59King Alexander also wrote to Jonathan to come and meet him. 60So he went with pomp to Ptolemais, where he met the two kings and gave them and their friends silver and gold and many gifts and thus won their favor.d 61Some villainous men of Israel, transgressors of the law, united against him to accuse him, but the king paid no heed to them. 62The king ordered Jonathan to be divested of his garments and to be clothed in royal purple; and so it was done. 63The king also had him seated at his side. He said to his magistrates: “Go with him to the center of the city and make a proclamation that no one is to bring charges against him on any grounds or be troublesome to him for any reason.” 64e When his accusers saw the honor paid to him according to the king’s proclamation, and him clothed in purple, they all fled. 65And so the king honored him, enrolling him among his Chief Friends, and he made him governor and chief of the province. 66So Jonathan returned in peace and happiness to Jerusalem.

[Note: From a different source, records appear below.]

-- ==== Sys2Proof/Machine/Flags.lean ====
section
/-! DEFINITION. STATUS, its flags, and the interrupt output (10_state.md R42, R43, R50, R51). -/

namespace Sys2Proof.Machine

/-! ### The flags a commit writes (R50) -/

/-- The value of EQ after an equality test of two canonical values (41_field_arith.md R147). -/
def eqFlag (a b : Nat) : Bool := a == b

/-- The value of NR after a square root: 1 for "no root" (42_sqrt.md R173). -/
def nrFlag (root : Option Nat) : Bool := root.isNone

def setEq (b : Bool) (s : State) : State := { s with status := { s.status with eq := b } }

def setNr (b : Bool) (s : State) : State := { s with status := { s.status with nr := b } }

def setBr (b : Bool) (s : State) : State := { s with status := { s.status with br := b } }

/-! ### STATUS as the host sees it -/

/-- The 8-bit code of an error (60_exceptions.md R251). -/
def ErrCode.code : ErrCode → BitVec 8
  | .none => 0x00#8
  | .illegalCmd => 0x01#8
  | .invalidFieldElement => 0x02#8
  | .divByZero => 0x03#8
  | .noSquareRoot => 0x04#8
  | .singularConversion => 0x05#8
  | .uninitialisedOperand => 0x06#8
  | .externalInvalid => 0x07#8

/-- One flag as a bit. -/
def flagBit (b : Bool) : BitVec 1 := BitVec.ofBool b

/-- The 32-bit read value of STATUS, reserved bits 0 (R42). -/
def Status.word (st : Status) : Word :=
  0#8 ++ BitVec.ofNat 8 st.errstage.val ++ st.errcode.code ++ 0#1 ++ flagBit st.br ++ flagBit st.nr ++ flagBit st.eq ++
    flagBit st.coll ++ flagBit st.err ++ flagBit st.done ++ flagBit st.busy

/-- No error is shown any more. -/
def Status.clearError (st : Status) : Status := { st with err := false, errcode := .none, errstage := 0 }

/-- A host write of `v` to STATUS: bits 1, 2 and 3 clear, every other bit is ignored (R43). -/
def Status.writeOneToClear (v : Word) (st : Status) : Status :=
  let st := if v[1] then { st.clearError with done := false } else st
  let st := if v[2] then st.clearError else st
  if v[3] then { st with coll := false } else st

/-! ### The interrupt output -/

/-- The level of the interrupt output (R51, 60_exceptions.md R256). -/
def irq (s : State) : Bool := s.irqEn && (s.status.done || s.status.coll)

end Sys2Proof.Machine
end

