-- ==== Sys2Proof/Machine/Sqrt.lean ====
section
/-! DEFINITION. The Tonelli–Shanks square-root engine (42_sqrt.md). The loop is the document's own; R172's closed
form is a statement about it. -/

namespace Sys2Proof.Machine

/-- The least `i ≥ 1` with `t ^ (2 ^ i) = 1`, by repeated squaring: `i` is the candidate and `tt = t ^ (2 ^ i)`.
In a valid build `i < m` is found, so the fuel (the caller's `m`) is never exhausted (R170, assumption log 4). -/
def leastSquarings (p : Nat) : Nat → Nat → Nat → Nat
  | 0, i, _ => i
  | fuel + 1, i, tt => if tt = 1 then i else leastSquarings p fuel (i + 1) (fmul p tt tt)

/-- The while-loop of R170: `t ≠ 1` is tested before each iteration, the first included. `m` strictly falls in a valid
build, so `s` iterations are never all used (assumption log 4). -/
def tonelliLoop (p : Nat) : Nat → Nat → Nat → Nat → Nat → Nat
  | 0, _, _, _, r => r
  | fuel + 1, m, c, t, r =>
    if t = 1 then r
    else
      let i := leastSquarings p m 1 (fmul p t t)
      let b := fpow p c (2 ^ (m - i - 1))
      let c' := fmul p b b
      tonelliLoop p fuel i c' (fmul p t c') (fmul p r b)

/-- The canonical root, the one that is `≤ HALF` (R171). -/
def normaliseRoot (p r : Nat) : Nat := if half p < r then fneg p r else r

/-- `SqrtTS(n)` (R170): a root, or `none` for "no root". -/
def sqrtTS (c : Params) (n : Nat) : Option Nat :=
  if n = 0 then some 0
  else if fpow c.p n (half c.p) ≠ 1 then none
  else
    let s := twoAdicity c.p
    let q := oddPart c.p
    some (normaliseRoot c.p (tonelliLoop c.p s s c.cTS (fpow c.p n q) (fpow c.p n ((q + 1) / 2))))

/-- FSQRT (R173): a root is written with NR = 0; "no root" is no error, writes no register and sets NR = 1. -/
def execFsqrt (fd fs1 : Reg) (s : State) : Result :=
  withSource fs1 s fun n =>
    let root := sqrtTS s.build.toParams n
    let s := setNr (nrFlag root) s
    match root with
    | some y => commitScalar fd y s
    | none => commitNothing s

end Sys2Proof.Machine
end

Jonathan Defeats Apollonius. 67In the one hundred and sixty-fifth year,* Demetrius, son of Demetrius, came from Crete to the land of his ancestors. 68When King Alexander heard of it he was greatly troubled, and returned to Antioch. 69Demetrius set Apollonius over Coelesyria.* Having gathered a large army, Apollonius encamped at Jamnia. From there he sent this message to Jonathan the high priest:
70“You are the only one who resists us. I am laughed at and put to shame on your account. Why are you exercising authority against us in the mountains? 71If you have confidence in your forces, come down now to us in the plain, and let us test each other’s strength there; for the forces of the cities are on my side. 72Inquire and find out who I am and who the others are who are helping me. People are saying that you cannot make a stand against us because your ancestors were twice put to flight* in their own land. 73Now you too will be unable to withstand our cavalry and such a force as this in the plain, where there is not a stone or a pebble or a place to flee.”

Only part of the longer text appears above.